Dataset entries
+ + + + +

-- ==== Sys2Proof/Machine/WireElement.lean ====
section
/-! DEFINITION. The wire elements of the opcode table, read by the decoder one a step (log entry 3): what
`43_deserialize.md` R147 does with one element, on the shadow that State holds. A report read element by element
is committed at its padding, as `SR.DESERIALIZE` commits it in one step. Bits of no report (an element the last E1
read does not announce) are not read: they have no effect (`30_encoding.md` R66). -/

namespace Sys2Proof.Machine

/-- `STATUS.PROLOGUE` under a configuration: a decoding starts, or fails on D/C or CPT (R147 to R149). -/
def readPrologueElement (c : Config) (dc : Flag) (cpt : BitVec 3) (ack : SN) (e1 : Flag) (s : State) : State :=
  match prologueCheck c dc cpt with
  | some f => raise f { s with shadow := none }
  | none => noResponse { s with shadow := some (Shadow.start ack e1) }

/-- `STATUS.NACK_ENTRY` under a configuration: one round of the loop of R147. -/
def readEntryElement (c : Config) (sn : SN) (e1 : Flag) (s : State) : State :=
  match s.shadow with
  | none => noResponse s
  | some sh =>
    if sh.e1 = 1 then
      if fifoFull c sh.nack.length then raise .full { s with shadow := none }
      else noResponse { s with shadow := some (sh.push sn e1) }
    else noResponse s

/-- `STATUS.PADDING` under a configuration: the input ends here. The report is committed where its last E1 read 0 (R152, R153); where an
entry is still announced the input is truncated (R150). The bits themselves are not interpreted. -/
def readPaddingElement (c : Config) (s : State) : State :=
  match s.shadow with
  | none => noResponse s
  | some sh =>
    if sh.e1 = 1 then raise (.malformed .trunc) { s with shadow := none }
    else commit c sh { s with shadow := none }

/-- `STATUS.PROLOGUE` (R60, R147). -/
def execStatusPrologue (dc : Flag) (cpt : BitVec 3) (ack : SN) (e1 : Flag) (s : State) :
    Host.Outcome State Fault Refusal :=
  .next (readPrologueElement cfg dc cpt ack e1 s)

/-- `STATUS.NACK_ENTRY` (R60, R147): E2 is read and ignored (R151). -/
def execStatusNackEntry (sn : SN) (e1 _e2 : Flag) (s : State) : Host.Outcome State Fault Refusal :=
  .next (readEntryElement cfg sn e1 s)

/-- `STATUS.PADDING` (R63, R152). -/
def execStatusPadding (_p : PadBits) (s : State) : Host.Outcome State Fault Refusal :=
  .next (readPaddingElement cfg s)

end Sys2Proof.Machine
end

+ + + + +

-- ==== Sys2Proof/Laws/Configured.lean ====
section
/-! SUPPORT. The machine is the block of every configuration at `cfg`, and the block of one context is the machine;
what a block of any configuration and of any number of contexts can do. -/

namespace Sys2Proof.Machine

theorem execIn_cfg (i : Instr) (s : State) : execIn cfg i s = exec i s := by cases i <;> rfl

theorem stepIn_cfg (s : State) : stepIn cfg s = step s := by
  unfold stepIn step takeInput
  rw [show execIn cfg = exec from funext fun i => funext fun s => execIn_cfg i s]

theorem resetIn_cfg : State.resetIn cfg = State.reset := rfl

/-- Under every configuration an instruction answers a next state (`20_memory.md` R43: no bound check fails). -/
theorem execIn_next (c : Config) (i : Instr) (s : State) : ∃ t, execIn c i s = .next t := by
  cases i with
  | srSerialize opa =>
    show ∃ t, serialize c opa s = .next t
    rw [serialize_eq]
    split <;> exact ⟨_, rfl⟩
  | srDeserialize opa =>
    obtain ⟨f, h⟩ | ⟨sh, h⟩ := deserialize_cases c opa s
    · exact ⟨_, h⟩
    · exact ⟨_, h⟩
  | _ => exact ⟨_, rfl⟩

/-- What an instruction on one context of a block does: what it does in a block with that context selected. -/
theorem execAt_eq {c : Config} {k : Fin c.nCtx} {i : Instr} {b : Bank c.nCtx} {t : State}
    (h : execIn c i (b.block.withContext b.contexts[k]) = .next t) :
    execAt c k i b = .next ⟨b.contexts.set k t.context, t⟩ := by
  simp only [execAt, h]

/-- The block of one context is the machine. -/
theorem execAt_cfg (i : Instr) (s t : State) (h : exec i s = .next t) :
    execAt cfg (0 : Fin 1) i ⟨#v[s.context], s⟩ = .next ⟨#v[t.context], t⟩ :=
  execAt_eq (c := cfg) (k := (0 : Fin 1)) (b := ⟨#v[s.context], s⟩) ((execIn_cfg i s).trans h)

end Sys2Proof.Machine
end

+ + + + +

# WORK INSTRUCTION
Start with the line above that contains "element by element" and end with the line that contains "R153); where an". Write out those lines exactly, and only those.

# OUTPUT BELOW
`43_deserialize.md` R147 does with one element, on the shadow that State holds. A report read element by element
is committed at its padding, as `SR.DESERIALIZE` commits it in one step. Bits of no report (an element the last E1
read does not announce) are not read: they have no effect (`30_encoding.md` R66). -/

namespace Sys2Proof.Machine

/-- `STATUS.PROLOGUE` under a configuration: a decoding starts, or fails on D/C or CPT (R147 to R149). -/
def readPrologueElement (c : Config) (dc : Flag) (cpt : BitVec 3) (ack : SN) (e1 : Flag) (s : State) : State :=
  match prologueCheck c dc cpt with
  | some f => raise f { s with shadow := none }
  | none => noResponse { s with shadow := some (Shadow.start ack e1) }

/-- `STATUS.NACK_ENTRY` under a configuration: one round of the loop of R147. -/
def readEntryElement (c : Config) (sn : SN) (e1 : Flag) (s : State) : State :=
  match s.shadow with
  | none => noResponse s
  | some sh =>
    if sh.e1 = 1 then
      if fifoFull c sh.nack.length then raise .full { s with shadow := none }
      else noResponse { s with shadow := some (sh.push sn e1) }
    else noResponse s

/-- `STATUS.PADDING` under a configuration: the input ends here. The report is committed where its last E1 read 0 (R152, R153); where an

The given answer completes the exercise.